Troubleshooting Methodology 2 : Scoping the problem

The following Einstein quote is probably apocryphal, but that doesn’t make it any less useful: “If I had an hour to solve a problem and my life depended on the solution, I would spend the first 55 minutes determining the proper question to ask, for once I know the proper question, I could solve the problem in less than five minutes.”

Scoping the problem or determining the proper question to ask is honestly the most important part of the whole troubleshooting process, as if you don’t know what the problem is how can you fix it? Also, if you don’t define the problem how do you know it’s a problem? That one is a little odd but true but the “issue” could just be a configuration that is never going to work.

A long time ago I used to be broadband support tech in a ISP. Wireless routers were new on the market and just being rolled out. Soon after I started supporting broadband (previously I was supporting only dial-up) I had a call with a customer who couldn’t get their internet working. After about 5 minutes struggling to get a handle on the problem and checking some things on the computer, I went back to the beginning and asked them where their router was. The response was, “Oh that thing? That’s in the shed. Why would I need it -the internet is wireless.”

This one has always stuck in my head. If I had have nailed down what the issue was in the beginning, it would have been a faster solution and there would have been far less messing around. It also illustrates that sometimes the issue may not be a technical problem but a configuration problem. The setup the customer had was obviously never going to work. Correct scoping helps fix these too, and helps keep you clear of rabbit holes.

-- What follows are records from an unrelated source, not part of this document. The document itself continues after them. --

/-- Settles O50: a timer write writes one field, and what else the host can do is `State.after_sameForHost`. -/
theorem hostWritesOnlyTimersMemoryAndRandomBytes : Obligations.HostWritesOnlyTimersMemoryAndRandomBytes := by
  refine fun s d tr => ⟨rfl, rfl, rfl, rfl, s.after_config tr, fun hrst hstep => ?_⟩
  obtain ⟨hregs, hi, hpc, hstack, hfb, hlatch⟩ := s.after_sameForHost hrst hstep
  exact ⟨hregs, hi, hpc, hstack, hfb, hlatch⟩

/-- A step request with a fault latched changes nothing, so no transaction but a reset moves the core (R202). -/
theorem State.after_sameForHost_of_latched {s : State} {f : Fault} (h : s.fault = some f) {tr : Transaction}
    (hrst : tr ≠ .rst) : SameForHost s (s.after tr) := by
  by_cases hstep : tr = .stepReq
  · subst hstep
    rw [State.after, State.afterStep_of_latched h]
    exact .refl s
  · exact s.after_sameForHost hrst hstep

theorem State.afterAll_sameForHost_of_latched {s : State} {f : Fault} (h : s.fault = some f) {ts : List Transaction}
    (hrst : Transaction.rst ∉ ts) : SameForHost s (s.afterAll ts) := by
  induction ts generalizing s with
  | nil => exact .refl s
  | cons tr ts ih =>
    have hfirst := State.after_sameForHost_of_latched h (List.ne_of_not_mem_cons hrst).symm
    exact hfirst.trans (ih (hfirst.latch.trans h) (List.not_mem_of_not_mem_cons hrst))

/-- Settles O15: each transaction but a reset keeps the latch, so the next one meets it again. -/
theorem aLatchedFaultHoldsUntilReset : Obligations.ALatchedFaultHoldsUntilReset := by
  refine fun s f h => ⟨step_latched h, State.afterStep_of_latched h, fun ts hrst => ?_, rfl⟩
  obtain ⟨hregs, hi, hpc, hstack, hfb, hlatch⟩ := State.afterAll_sameForHost_of_latched h hrst
  exact ⟨hlatch.trans h, hregs, hi, hpc, hstack, hfb⟩

/-! ## Reset -/

/-- Settles O1: the fields of reset, one by one. -/
theorem resetLeavesEveryFieldAtItsValue : Obligations.ResetLeavesEveryFieldAtItsValue :=
  ⟨fun addr _ => State.reset_byteAt addr, State.reset_reg, rfl, rfl, rfl, rfl, rfl, pixelAt_clearFrame, rfl, rfl⟩

/-- Settles O51: the transaction writes the whole record of the core and nothing beside it. -/
theorem rstRepeatsCreation : Obligations.RstRepeatsCreation := by
  rintro s _ rfl
  exact ⟨s.rst_byteAt, s.rst_reg, rfl, rfl, rfl, rfl, rfl, pixelAt_clearFrame, rfl, rfl, rfl⟩

end Sys2Proof.Machine
end

section
/-! What the host has put in memory at `pc` is what the next step runs (20_memory.md R60, 70_reset_and_hazards.md R232,
log entry 6). -/

namespace Sys2Proof.Machine

/-- A word written at `pc`, upper byte first, is fetched from there. -/
theorem State.fetch_writeRun {s t : State} {w : Word} (hm : s.mem.wf)
    (hmem : t.mem = s.mem.writeRun t.pc.toNat [upperByte w, lowerByte w]) (hpc : t.pc.toNat + 1 < memSize) :
    t.fetch = .ok w := by
  have hread : ∀ k (hk : k < 2), t.byteAt (t.pc.toNat + k) = [upperByte w, lowerByte w][k] := fun k hk => by
    rw [State.byteAt, hmem, Memory.read_writeRun_inside hm hpc hk]
  rw [State.fetch_ok hpc, show t.byteAt t.pc.toNat = upperByte w from hread 0 (by decide), hread 1 (by decide)]
  exact congrArg _ (wordOfBytes_upperByte_lowerByte w)

/-- Settles O46: the load writes the instruction's word at `pc`. -/
theorem aLoadIsSeenByTheNextFetch : Obligations.ALoadIsSeenByTheNextFetch := by
  intro s i hm hfault hpc
  rw [s.load_of_fits (show s.pc.toNat + (encode i).length ≤ memSize from hpc)]
  exact step_decoded hfault (State.fetch_writeRun hm rfl hpc) (decode_encodeWord i)

theorem State.fetchAddr_inRange (s : State) : s.fetchAddr.toNat + 1 < memSize := by
  rw [State.fetchAddr]
  split
  · assumption
  · decide

theorem decodeTableWord_eq_decode (nbits w : Nat) :
    decodeTableWord nbits w = decode (BitVec.ofNat 16 (w % 2 ^ nbits)) := by
  simp only [decodeTableWord, decodeBytes, wordOfBytes_upperByte_lowerByte]
  cases decode (BitVec.ofNat 16 (w % 2 ^ nbits)) <;> rfl

/-- Settles O52: the placement writes the word at the address that the next step fetches from. -/
theorem aPlacedWordIsTheNextInstruction : Obligations.APlacedWordIsTheNextInstruction :=
  fun s w _ hm hdecode =>
    have hword := (decodeTableWord_eq_decode 16 w).symm.trans hdecode
    step_decoded rfl (State.fetch_writeRun hm rfl s.fetchAddr_inRange) hword

end Sys2Proof.Machine
end

section
/-! The end of a run (70_reset_and_hazards.md R237, D15): a good end steps to itself, and a run under fuel stops at the
first end. -/

namespace Sys2Proof.Machine

/-! ## A self-jump -/

theorem decode_jp_of_opField {w : Word} (h : opField w = 0x1#4) : decode w = some (.jp (nnnField w)) := by
  simp [decode, h]

/-- A good end is a state with no fault whose next instruction jumps to `pc`. -/
theorem State.goodEnd_spec {s : State} (h : s.goodEnd = true) :
    s.fault = none ∧ ∃ w nnn, s.fetch = .ok w ∧ decode w = some (.jp nnn) ∧ addr16 nnn = s.pc := by
  rw [State.goodEnd, Bool.and_eq_true, Option.isNone_iff_eq_none, State.selfJump] at h
  obtain ⟨hfault, hjump⟩ := h
  refine ⟨hfault, ?_⟩
  split at hjump
  · obtain ⟨hop, hnnn⟩ := of_decide_eq_true hjump
    exact ⟨_, _, ‹_›, decode_jp_of_opField hop, hnnn⟩
  · cases hjump

theorem step_of_goodEnd {s : State} (h : s.goodEnd = true) : step s = .next s := by
  obtain ⟨hfault, w, nnn, hfetch, hdecode, hpc⟩ := State.goodEnd_spec h
  rw [step_decoded hfault hfetch hdecode, exec_jp, hpc]
  rfl

theorem State.afterSteps_succ (s : State) (n : Nat) : s.afterSteps (n + 1) = s.afterStep.afterSteps n := rfl

/-- Settles O25: the jump goes to the `pc` it is at. -/
theorem aSelfJumpStepsToItself : Obligations.ASelfJumpStepsToItself := by
  refine fun s h => ⟨step_of_goodEnd h, fun n => ?_⟩
  induction n with
  | zero => rfl
  | succ n ih => rw [State.afterSteps_succ, State.afterStep_of_next (step_of_goodEnd h), ih]

/-! ## A run under fuel -/

/-- None of the first `n` states of a run is an end. -/
def State.NoEndBefore (s : State) (n : Nat) : Prop :=
  ∀ m, m < n → (s.afterSteps m).goodEnd = false ∧ (s.afterSteps m).badEnd = false

theorem State.noEndBefore_zero (s : State) : s.NoEndBefore 0 := fun m hm => absurd hm (Nat.not_lt_zero m)

theorem State.NoEndBefore.cons {s : State} {n : Nat} (hgood : s.goodEnd = false) (hbad : s.badEnd = false)
    (h : s.afterStep.NoEndBefore n) : s.NoEndBefore (n + 1)
  | 0, _ => ⟨hgood, hbad⟩
  | m + 1, hm => h m (Nat.lt_of_succ_lt_succ hm)

/-- How a run of at most `fuel` steps from `s` may end (R237): at its first end, or out of fuel. -/
inductive EndsAs (fuel : Nat) (s : State) : RunEnd → Prop
  | bad {n : Nat} (hn : n ≤ fuel) (hfirst : s.NoEndBefore n) (hend : (s.afterSteps n).badEnd = true) :
      EndsAs fuel s (.bad (s.afterSteps n))
  | good {n : Nat} (hn : n ≤ fuel) (hfirst : s.NoEndBefore n) (hend : (s.afterSteps n).goodEnd = true) :
      EndsAs fuel s (.good (s.afterSteps n))
  | outOfFuel (hnone : s.NoEndBefore (fuel + 1)) : EndsAs fuel s (.outOfFuel (s.afterSteps fuel))

/-- One more step before the run, from a state that is no end. -/
theorem EndsAs.cons {fuel : Nat} {s : State} {e : RunEnd} (hgood : s.goodEnd = false) (hbad : s.badEnd = false)
    (h : EndsAs fuel s.afterStep e) : EndsAs (fuel + 1) s e := by
  cases h with
  | bad hn hfirst hend => exact .bad (n := _ + 1) (Nat.succ_le_succ hn) (hfirst.cons hgood hbad) hend
  | good hn hfirst hend => exact .good (n := _ + 1) (Nat.succ_le_succ hn) (hfirst.cons hgood hbad) hend
  | outOfFuel hnone => exact .outOfFuel (hnone.cons hgood hbad)

theorem runToEnd_endsAs (fuel : Nat) (s : State) : EndsAs fuel s (State.runToEnd fuel s) := by
  induction fuel generalizing s with
  | zero =>
    rw [State.runToEnd]
    split
    · exact .bad (n := 0) le_rfl s.noEndBefore_zero ‹_›
    · split
      · exact .good (n := 0) le_rfl s.noEndBefore_zero ‹_›
      · exact .outOfFuel (s.afterStep.noEndBefore_zero.cons (by simpa using ‹¬ s.goodEnd = true›)
          (by simpa using ‹¬ s.badEnd = true›))
  | succ fuel ih =>
    rw [State.runToEnd]
    split
    · exact .bad (n := 0) (Nat.zero_le _) s.noEndBefore_zero ‹_›
    · split
      · exact .good (n := 0) (Nat.zero_le _) s.noEndBefore_zero ‹_›
      · exact (ih s.afterStep).cons (by simpa using ‹¬ s.goodEnd = true›) (by simpa using ‹¬ s.badEnd = true›)

/-- Settles O26: each report of a run is one of the ways it may end. -/
theorem runsEndAtTheirFirstEnd : Obligations.RunsEndAtTheirFirstEnd := by
  intro fuel s t
  have hends := runToEnd_endsAs fuel s
  refine ⟨fun h => ?_, fun h => ?_, fun h => ?_⟩ <;> rw [h] at hends
  · obtain ⟨⟩ | ⟨hn, hfirst, hend⟩ := hends
    exact ⟨_, hn, rfl, hend, hfirst⟩
  · obtain ⟨hn, hfirst, hend⟩ := hends
    exact ⟨_, hn, rfl, hend, hfirst⟩
  · obtain ⟨⟩ | ⟨⟩ | ⟨hnone⟩ := hends
    exact ⟨rfl, fun m hm => hnone m (Nat.lt_succ_of_le hm)⟩

end Sys2Proof.Machine
end

section
/-! What an instruction can do to the whole state, said once (30_encoding.md R75): it takes a fault, moves `pc`, writes
registers, or is one of the six that write another field. -/

namespace Sys2Proof.Machine

/-- What an instruction can answer from `s`. -/
inductive Effect (s : State) : Instr → State → Prop
  /-- a fault taken, which tells the truth about the state it leaves (R201) -/
  | fault {i : Instr} {f : Fault} (h : (s.raise f).faultTruthful) : Effect s i (s.raise f)
  /-- a jump, at most to the largest target of Bnnn (10_state.md R32) -/
  | jump {i : Instr} {p : Word} (h : p.toNat ≤ 0x10FE) : Effect s i (s.setPc p)
  /-- a skip taken or not -/
  | skip {i : Instr} {p : Word} (h : p = s.pc + 4#16 ∨ p = s.pc + 2#16) : Effect s i (s.setPc p)
  | result {i : Instr} (a : Reg) (v : Byte) : Effect s i (s.advance.setReg a v)
  | resultFlag {i : Instr} (a : Reg) (v : Byte) (f : Bool) : Effect s i (s.advance.setResultFlag a v f)
  | ret {top : Word} {rest : List Word} (h : s.stack = top :: rest) : Effect s .ret ((s.setStack rest).setPc top)
  | call (nnn : Addr12) (h : s.config.stackLimit ≠ some s.stack.length) :
      Effect s (.call nnn) ((s.push (s.pc + 2#16)).setPc (addr16 nnn))
  | ldI (nnn : Addr12) : Effect s (.ldI nnn) (s.advance.setI (addr16 nnn))
  | rnd (a : Reg) (kk v : Byte) : Effect s (.rnd a kk) (s.advance.consumeRand.setReg a v)
  | cls : Effect s .cls (s.advance.setFb clearFrame)
  | drw (a b : Reg) (n : Nibble) (fb : Frame) (f : Bool) :
      Effect s (.drw a b n) ((s.advance.setFb fb).setReg VF (flagByte f))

For scoping a problem I generally have a list of questions that I run through. Some, or even all of them, may not apply to every case, but it’s a good starting point.

The List:

  • What is happening? By this I don’t mean the overall issue, I mean the symptoms of the issue. Computer blue screening would be an obvious example of a symptom rather than an issue.
  • Has this setup ever worked? Is it a new configuration or something that has been in place for some time?
  • What is the configuration trying to accomplish?
  • If it has, when was the last time it worked?
  • How many issues are they experiencing? If more than one, are they all different or related?
  • How many users is this affecting? How many servers is this affecting?
  • How severe is the problem? Crashes , slowness, application crashes or just a vague feeling of unease.
  • If intermittent, how frequent or random is it?
  • Is it reproducible?

This was the second post in a series of 4 on troubleshooting, the remaining two blogs will cover the data collection , results and analysis bits of the process. Hopefully others will find this method as useful as I have over the years.